Право ходить по земле | страница 45



— Постараюсь объяснить на близких мне понятиях. На симпозиуме выступил с очень интересным докладом француз Шавуазье-Прюдом. Он предложил, ни много ни мало, принципиальную схему электронной машины, полностью моделирующей человеческий мозг. Был у этой схемы только один маленький порок — практически она неосуществима из-за фантастического количества деталей. Понимаешь? Работа всей схемы зависит от одновременной надёжности каждого из элементов.

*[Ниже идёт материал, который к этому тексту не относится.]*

/-- PROFILE.WRITE (R109): refused WRONG_MODE outside QUIESCED, STORE_BUSY during an image operation, BAD_INDEX for a
channel above 19 or a tell-tale source's circuit above 15 or gauge above 2, BAD_REQUEST for an undefined kind or source,
and BAD_TABLE for MOTOR on CH0 to CH15 or, for every kind, a current out of its bounds; a profile that passes is stored,
with an inrush window above 250 and a minimum running duty above 900 clamped and fields its kind does not use at 0 or
absent, and clears its channel's open-load flag alone (R110). -/
def Obligations.ProfileWriteRule : Prop :=
  ∀ (s : State) (channel kind nom trp ol inr md1 md0 st src arg th1 th0 : Byte),
    let p := [channel, kind, nom, trp, ol, inr, md1, md0, st, src, arg, th1, th0]
    Handed .profileWrite p s →
    (s.mdc.mode ≠ .quiesced → exec (.profileWrite p) s = replied .wrongMode [] s)
    ∧ (s.mdc.mode = .quiesced → s.mdc.op ≠ .none → exec (.profileWrite p) s = replied .storeBusy [] s)
    ∧ (s.mdc.mode = .quiesced → s.mdc.op = .none →
        (19 < channel.toNat → exec (.profileWrite p) s = replied .badIndex [] s)
        ∧ ∀ ch : Chan, channel.toNat = ch.val →
            let rating := if ch.val < 16 then 80 else 160
            let fits := nom.toNat ≤ rating ∧ 10 ≤ trp.toNat ∧ trp.toNat ≤ rating ∧ ol.toNat ≤ trp.toNat
            let base : Profile := { kind := .unused, nominal := nom.toNat, trip := trp.toNat, openLoad := ol.toNat
                                    inrush := 0, minDuty := 0, stall := 0, source := none }
            let stored (clamped : Prop) [Decidable clamped] (q : Profile) : Prop :=
              exec (.profileWrite p) s
                = replied (if clamped then .clamped else .ok) (profileBytes q)
                    { s with chd := put s.chd ch { s.chd.get ch with profile := q, openLoadFlag := false } }
            (4 < kind.toNat → exec (.profileWrite p) s = replied .badRequest [] s)
            ∧ (kind.toNat ≤ 3 → ¬fits → exec (.profileWrite p) s = replied .badTable [] s)
            ∧ (kind = 0 → fits → stored False base)
            ∧ (kind = 1 → fits → stored (250 < inr.toNat) { base with kind := .filament, inrush := min inr.toNat 250 })
            ∧ (kind = 2 → fits → stored False { base with kind := .led })
            ∧ (kind = 3 → ch.val < 16 ∨ rating < st.toNat → exec (.profileWrite p) s = replied .badTable [] s)
            ∧ (kind = 3 → 16 ≤ ch.val → st.toNat ≤ rating → fits →
                let md := md1.toNat * 256 + md0.toNat
                stored (900 < md) { base with kind := .motor, minDuty := min md 900, stall := st.toNat })
            ∧ (kind = 4 → src = 1 ∧ 15 < arg.toNat ∨ src = 4 ∧ 2 < arg.toNat →
                exec (.profileWrite p) s = replied .badIndex [] s)
            ∧ (kind = 4 → src = 1 ∧ arg.toNat ≤ 15 ∨ src = 2 ∨ src = 3 ∨ src = 4 ∧ arg.toNat ≤ 2 ∨ src = 5 → ¬fits →
                exec (.profileWrite p) s = replied .badTable [] s)
            ∧ (kind = 4 → src = 0 ∨ 5 < src.toNat → exec (.profileWrite p) s = replied .badRequest [] s)
            ∧ ∀ source : TellSource, kind = 4 → fits →
                (src = 1 ∧ (∃ c : Circ, arg.toNat = c.val ∧ source = .circuit c) ∨ src = 2 ∧ source = .flash
                  ∨ src = 3 ∧ source = .charge ∨ src = 5 ∧ source = .openLoad →
                  stored False { base with kind := .telltale, source := some source })
                ∧ ∀ g : GaugeIx, src = 4 → arg.toNat = g.val →
                    let th := th1.toNat * 256 + th0.toNat
                    stored (th = 0 ∨ 1000 < th)
                      { base with kind := .telltale, source := some (.gaugeHigh g (max 1 (min 1000 th))) })

/-! ### Switch inputs and bindings (06_switch_inputs_and_bindings.md) -/

/-- A scan outside LOADING forms each group's raw code from its inputs, first input as bit 0, under its polarity (R112),
and brings the group's record up to date by the five steps of R114, a group accepting when its run reaches its debounce
count; the levels are kept (R111). In LOADING no scan is made, and the pins show the levels: the model's choice (log
12). -/
def Obligations.ScanRecords : Prop :=
  ∀ (levels : BitVec 26) (s : State), Awake s →
    (s.mdc.mode = .loading → exec (.switchScan levels) s = after { s with pins := { s.pins with levels := levels } })
    ∧ (s.mdc.mode ≠ .loading →
        ∃ t, exec (.switchScan levels) s = .next t ∧ t.sws.levels = levels ∧ t.sws.defs = s.sws.defs
          ∧ ∀ (g : GroupIx) (d : GroupDef),
              (∀ i : Fin 16, g.val = i.val → d = s.sws.defs.get i) →
              (g = ign → d = { first := 24, width := 1, polarity := .activeHigh, debounce := 4 }) →
              (g = start → d = { first := 25, width := 1, polarity := .activeHigh, debounce := 4 }) → d.width ≤ 4 →
              let old := s.sws.recs.get g
              ∃ raw : BitVec 4,
                (∀ i, i < 4 → raw.getLsbD i
                  = (decide (i < d.width) && (levels.getLsbD (d.first + i) == decide (d.polarity = .activeHigh))))
                ∧ ((scanRecs s levels).get g).1 = t.sws.recs.get g
                ∧ (((scanRecs s levels).get g).2 = true
                    ↔ old.accepted ≠ some raw ∧ d.debounce ≤ if old.candidate = some raw then old.run + 1 else 1)
                ∧ (old.accepted = some raw →
                    t.sws.recs.get g = { accepted := old.accepted, raw := some raw, candidate := none, run := 0 })
                ∧ (old.accepted ≠ some raw →
                    let run := if old.candidate = some raw then old.run + 1 else 1
                    t.sws.recs.get g = if d.debounce ≤ run then
                        { accepted := some raw, raw := some raw, candidate := none, run := 0 }
                      else { accepted := old.accepted, raw := some raw, candidate := some raw, run := run }))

Но их так много, что в любой данный момент выходит из строя хотя бы один. В результате схема не срабатывает или даёт неправильный результат. Понимаешь? Во всём твоём деле было столько узлов, что проверить их надёжность в работе одномоментно тебе не удалось. А ты ведь не компьютер — ты только гомо сапиенс, и то не слишком удачный экземпляр.

Стас сказал:

— А что такое — компьютер?

— Машина-вычислитель.

— Слава богу, что я — гомо, хоть и не слишком сапиенс. В отличие от тебя, компьютер несчастный!

Лебединский засмеялся, подошёл и обнял его за плечи:

— Эх, Стас, Стас! Вижу я, старик, совсем тебе худо с этим делом.

Стас хмуро покачал головой:

— Не говори, Сашка. Как вспомню её мать — жить не хочется.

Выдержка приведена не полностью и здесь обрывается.